Dans le courant de l’après-midi nous prîmes notre premier
tour de garde et Benjamin nous fit visiter la position. En avant du parapet
courait un réseau de boyaux taillés dans le roc, avec des créneaux très
primitifs faits d’entassements de blocs de calcaire. Il y avait douze
sentinelles, postées de loin en loin dans la tranchée, derrière le parapet
intérieur. En avant de la tranchée on avait disposé du barbelé ; au-delà,
le versant montagneux dévalait dans un ravin qui semblait sans fond ; en
face, des collines dénudées, par endroits simples escarpements rocheux, tout
gris et hivernaux, sans trace de vie nulle part, sans même un oiseau. Je
risquai un coup d’œil avec précaution par une meurtrière, cherchant à découvrir
la tranchée fasciste.
« Où se trouve l’ennemi ?
Benjamin fit de la main un geste large :
— Over zere (Benjamin parlait anglais – un
anglais épouvantable) : Là-bas, de l’autre côté.
— Mais où ? »
D’après l’idée que je me faisais de la guerre de tranchées,
les fascistes eussent dû se trouver à cinquante ou cent mètres. Or j’avais beau
regarder, je ne voyais rien ; sans doute leurs tranchées étaient-elles
bien camouflées. Mais tout d’un coup je découvris avec consternation ce que
montrait le geste de Benjamin : au sommet de la colline en face, par delà
le ravin, à sept cents mètres au moins, le minuscule tracé d’un parapet et un
drapeau rouge et jaune – la position fasciste. Je fus indiciblement
désappointé. Nulle part nous n’étions proches de l’ennemi ! À cette
distance nos fusils n’étaient d’aucune utilité.

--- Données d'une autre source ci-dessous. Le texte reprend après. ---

theorem fdctPairs_walsh_comm (s : State) {bs : List Nat} (hbs : ∀ b ∈ bs, b < 23) :
    (s.fdctPairs bs).walsh.CoeffAgrees (s.walsh.fdctPairs bs) := by
  induction bs generalizing s with
  | nil => exact coeffAgrees_refl _
  | cons b bs ih =>
    have hb := hbs b List.mem_cons_self
    have hpair : (s.fdctPair b).walsh.CoeffAgrees (s.walsh.fdctPair b) :=
      coeffAgrees_trans (fdctBlock_walsh_comm (s.fdctBlock b) (by omega))
        (fdctBlock_agrees (fdctBlock_walsh_comm s (by omega)) (b + 1))
    rw [fdctPairs_cons, fdctPairs_cons]
    exact coeffAgrees_trans (ih (s.fdctPair b) fun c hc => hbs c (List.mem_cons_of_mem b hc))
      (fdctPairs_agrees hpair bs)

/-- Settles O48: the chroma transforms and WALSH4X4 store different blocks from residuals neither writes. -/
theorem xformMbEqualsLumaThenChroma : Obligations.XformMbEqualsLumaThenChroma := by
  intro s hmode
  have hthen : execAll [.xformMby, .xformMbuv] s = .next ((s.bodyOf .xformMby).fdctPairs chromaPairs).complete := by
    rw [execAll_cons (exec_xformMby hmode), execAll_cons (exec_xformMbuv _), complete_fdctPairs, complete_complete,
      execAll_nil]
  have hagrees : (s.bodyOf .xformMb).CoeffAgrees ((s.bodyOf .xformMby).fdctPairs chromaPairs) := by
    rw [State.bodyOf, State.bodyOf]
    split
    · exact fdctPairs_walsh_comm _ (by decide)
    · exact coeffAgrees_refl _
  exact ⟨_, _, exec_xformMb hmode, hthen, coeffAgrees_elements (coeffAgrees_complete hagrees)⟩

end Sys2Proof.Machine
end

section
/-! What the dequantizer and an optimization leave in DQCOEFF (42_quant_dequant): DQ_B (R183, R185), and the
dequantization invariant across OPT_B (R184). -/

namespace Sys2Proof.Machine

/-! ### DQ_B -/

/-- A dequantized value of the block is its product, truncated (42_quant_dequant R183, R185). -/
theorem dequantBlock_dqScan (s : State) (b : Nat) (t : BitVec 2) {i : Nat} (hi : i < 16) :
    (s.dequantBlock b t).dqScan b i = narrow 16 (s.levelScan b i * s.deqAt t i) := by
  have hkeys := scan_keys_nodup b (List.nodup_range (n := 16)) fun _ => List.mem_range.mp
  unfold State.dqScan State.dqcoeffAt
  rw [State.elem_congr s (s.dequantBlock b t) _ _ _ (by rw [dequantBlock_frame]), dequantBlock_dqcoeff, calc_eq,
    collect_dequantized, State.elem_putAll_mem s s.dqcoeff _ _ (by simpa [Function.comp_def] using hkeys)
      (List.mem_map.mpr ⟨i, List.mem_range.mpr hi, rfl⟩), toInt_ofInt_s16 _ (narrow16_bounds _)]

/-- DQ_B sets WRAP exactly when a product does not fit 16 bits (00_scope R9). -/
theorem dequantBlock_wrap (s : State) (b : Nat) (t : BitVec 2) : (s.dequantBlock b t).status.wrap = true ↔
    s.status.wrap = true ∨ ∃ i, i < 16 ∧ ¬Fits 16 (s.levelScan b i * s.deqAt t i) := by
  have hflag : (s.dequantBlock b t).status.wrap =
      (s.calc (collect (s.dequantized b t) (List.range 16))).2 := rfl
  rw [hflag, calc_eq, collect_dequantized]
  simp only [Bool.or_eq_true, List.any_eq_true, List.mem_range, decide_eq_true_eq, ne_eq, narrow_eq_iff_fits 15]

theorem exec_dqB {blk : BitVec 5} (hblk : blk.toNat ≤ 24) (pt : BitVec 2) (s : State) :
    exec (.dqB blk pt) s = .next (s.dequantBlock blk.toNat pt).complete :=
  exec_completes s (decide_eq_true hblk) rfl rfl

/-- Settles O49: `dequantBlock_dqScan` and `dequantBlock_wrap`, with DQCOEFF as the only array written. -/
theorem dequantizeWritesTheProducts : Obligations.DequantizeWritesTheProducts := by
  refine fun s blk pt hblk => ⟨_, exec_dqB hblk pt s, ?_, fun i hi => ?_, ?_, fun j hj => ?_⟩
  · have hframe := dequantBlock_frame s blk.toNat pt
    generalize s.dequantBlock blk.toNat pt = u at hframe
    rw [hframe]
    rfl
  · rw [State.complete_dqScan, dequantBlock_dqScan s _ pt hi]
  · rw [State.complete_status]
    exact dequantBlock_wrap s _ pt
  · rw [State.complete_dqcoeffAt, dequantBlock_dqcoeffAt_other s _ pt hj]

/-! ### OPT_B -/

/-- OPT_B of a ready block with an open gate optimizes it and completes (43_trellis R218). -/
theorem exec_optB {s : State} {blk : BitVec 5} {pt : BitVec 2} {g : Bool} (hblk : blk.toNat ≤ 24)
    (hgate : s.GateAllows g) (hready : s.BlockReady blk.toNat pt) :
    exec (.optB blk pt g) s = .next (s.optimize blk.toNat pt).complete := by
  have hpasses : s.firstFailure [(blk.toNat, pt)] = none :=
    (firstFailure_none_iff s _).mpr (List.forall_mem_singleton.mpr ((checkBlock_none_iff s _ _).mpr hready))
  show execOptB blk pt g s = _
  rw [execOptB, checkBlk_legal s _ _ _ (decide_eq_true hblk), checkGate_allowed s _ _ hgate, State.checkBlocks, hpasses]

theorem optimize_deqAt (s : State) (b : Nat) (t u : BitVec 2) (i : Nat) :
    (s.optimize b t).deqAt u i = s.deqAt u i := by
  rw [optimize_frame]
  rfl

/-- The range the final EOB leaves lies in the range that was optimized (43_trellis R215, R216). -/
theorem lt_eobAt_of_optimize {s : State} {b : Nat} {t : BitVec 2} (he : (s.eobAt b).toNat ≤ 16) {i : Nat}
    (hlo : firstPos t ≤ i) (hi : i < ((s.optimize b t).eobAt b).toNat) : i < (s.eobAt b).toNat := by
  rw [optimize_eobAt s b t he] at hi
  have hle := finalEob_le s b t s.ctrl.eobClamp
  omega

/-- An optimization keeps the dequantization invariant (42_quant_dequant R184): a nonzero level of the range is on the
path, which stores its new product, and a zero level stays with its dequantized value. -/
theorem optimize_dequantized {s : State} {b : Nat} {t : BitVec 2} (he : (s.eobAt b).toNat ≤ 16)
    (h : s.Dequantized b t) : (s.optimize b t).Dequantized b t := by
  intro i hlo hi
  have hlt := lt_eobAt_of_optimize he hlo hi
  rw [optimize_deqAt]
  by_cases hzero : s.levelScan b i = 0
  · obtain ⟨hlevel, hdq⟩ := optimize_scan_other s b t he (by omega) (.inr (.inr hzero))
    rw [hlevel, hdq]
    exact h i hlo hlt
  · obtain ⟨x, hpath⟩ := path_covers s b t hlo hlt hzero
    obtain ⟨hlevel, hdq⟩ := optimize_scan_mem s b t he hpath
    rw [hlevel, hdq]

theorem complete_dequantized (s : State) (b : Nat) (t : BitVec 2) : s.complete.Dequantized b t ↔ s.Dequantized b t :=
  Iff.rfl

/-- Settles O53: `optimize_dequantized`, as the invariant speaks of neither the latch nor DONE. -/
theorem optimizationKeepsTheDequantizationInvariant : Obligations.OptimizationKeepsTheDequantizationInvariant := by
  intro s blk pt g hblk hgate hready h
  have hkept : (s.optimize blk.toNat pt).Dequantized blk.toNat pt :=
    optimize_dequantized hready.1 fun i _ hi => h i hi
  exact ⟨_, exec_optB hblk hgate hready, (complete_dequantized _ _ _).mpr hkept⟩

end Sys2Proof.Machine
end

section
/-! OPT_B of one block (43_trellis R215..R221): the check that comes before it, what it leaves unchanged, which levels
it writes, and the EOB and the two context flags it ends with. -/

namespace Sys2Proof.Machine

/-! ### CHECK_BLOCK (43_trellis R219) -/

/-- The positions a sweep visits before position `i`, from the top, and those it visits after it. -/
theorem sweepPositions_split {t : BitVec 2} {e i : Nat} (hlo : firstPos t ≤ i) (hi : i < e) :
    sweepPositions t e =
      (List.range' (i + 1) (e - (i + 1))).reverse ++ i :: (List.range' (firstPos t) (i - firstPos t)).reverse := by
  obtain ⟨d, rfl⟩ := Nat.exists_eq_add_of_le hlo
  have hrange : List.range' (firstPos t) (e - firstPos t) =
      List.range' (firstPos t) d ++ (firstPos t + d) :: List.range' (firstPos t + d + 1) (e - (firstPos t + d + 1)) := by
    rw [← List.range'_succ, List.range'_append_1]
    congr 1
    omega
  rw [sweepPositions, hrange, List.reverse_append, List.reverse_cons, List.append_assoc, List.singleton_append,
    Nat.add_sub_cancel_left]

/-- A block that fails `CHECK_BLOCK` fails it with the code and the position the rule gives. -/
theorem checkBlock_of_blockFails {s : State} {b : Nat} {t : BitVec 2} {c : ErrorCode} {pos : Nat}
    (h : s.BlockFails b t c pos) :
    s.checkBlock b t = some { code := c, blk := BitVec.ofNat 5 b, pos := BitVec.ofNat 5 pos } := by
  obtain ⟨he, rfl, rfl⟩ | ⟨he, rfl, hlo, hpos, hbad, habove⟩ := h
  · rw [State.checkBlock, if_pos he]
    rfl
  · have hfirst : (sweepPositions t (s.eobAt b).toNat).find? (s.badLevelAt b) = some pos := by
      rw [List.find?_eq_some_iff_append]
      refine ⟨(badLevelAt_iff s b pos).mpr hbad, _, _, sweepPositions_split hlo hpos, fun k hk => ?_⟩
      rw [List.mem_reverse, List.mem_range'_1] at hk
      have hgood := habove k (by omega) (by omega)
      rw [Bool.not_eq_true', ← Bool.not_eq_true, badLevelAt_iff]
      omega
    rw [State.checkBlock, if_neg (by omega), hfirst]

/-- OPT_B of a block that fails `CHECK_BLOCK` ends in that error (43_trellis R218, R219). -/
theorem exec_optB_blockFails {s : State} {blk : BitVec 5} {pt : BitVec 2} {g : Bool} {c : ErrorCode} {pos : Nat}
    (hblk : blk.toNat ≤ 24) (hgate : s.GateAllows g) (h : s.BlockFails blk.toNat pt c pos) :
    exec (.optB blk pt g) s = .next (s.failsWith c blk (BitVec.ofNat 5 pos)) := by
  have hfails : s.firstFailure [(blk.toNat, pt)] =
      some { code := c, blk := blk, pos := BitVec.ofNat 5 pos } := by
    rw [State.firstFailure, checkBlock_of_blockFails h, BitVec.ofNat_toNat, BitVec.setWidth_eq]
  show execOptB blk pt g s = _
  rw [execOptB, checkBlk_legal s _ _ _ (decide_eq_true hblk), checkGate_allowed s _ _ hgate, State.checkBlocks, hfails]
  rfl

/-- Settles O37: both clauses are ways to fail `CHECK_BLOCK`. -/
theorem optBlockCheckEndsInError : Obligations.OptBlockCheckEndsInError := by
  intro s blk pt g hblk hgate
  exact ⟨fun he => exec_optB_blockFails hblk hgate (.inl ⟨he, rfl, rfl⟩), fun i he hlo hi hbad habove =>
    exec_optB_blockFails hblk hgate (.inr ⟨he, rfl, hlo, hi, hbad, habove⟩)⟩

/-! ### The EOB (43_trellis R215, R216) -/

theorem firstPos_le_one (t : BitVec 2) : firstPos t ≤ 1 := by
  unfold firstPos
  split <;> omega

theorem keepsEob_eq_true_iff {clamp : Bool} {t : BitVec 2} {e : Nat} :
    keepsEob clamp t e = true ↔ e < firstPos t ∧ clamp = false := by
  simp [keepsEob]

Mais à cet instant nous
entendîmes des cris de surexcitation : deux fascistes, semblables de loin
à des figurines grisâtres, étaient en train de grimper à quatre pattes le
versant dénudé de la colline en face de nous. Benjamin se saisit du fusil de
l’homme le plus proche, visa, et pressa la détente. Clic ! La cartouche
rata ; cela me parut de mauvais augure.
Les nouvelles sentinelles ne furent pas plutôt dans la
tranchée qu’elles entamèrent une terrifiante fusillade au petit bonheur, sans
rien viser en particulier. J’apercevais les fascistes, aussi infimes que des
fourmis, qui se jetaient de côté et d’autre derrière le parapet ; parfois
un point noir, qui était une tête, s’immobilisait un instant, s’exposant avec
insolence. De toute évidence, il ne servait à rien de tirer. Mais au bout d’un
petit moment la sentinelle à ma gauche, abandonnant son poste à la façon
typique des Espagnols, se coula auprès de moi et se mit à me presser de tirer.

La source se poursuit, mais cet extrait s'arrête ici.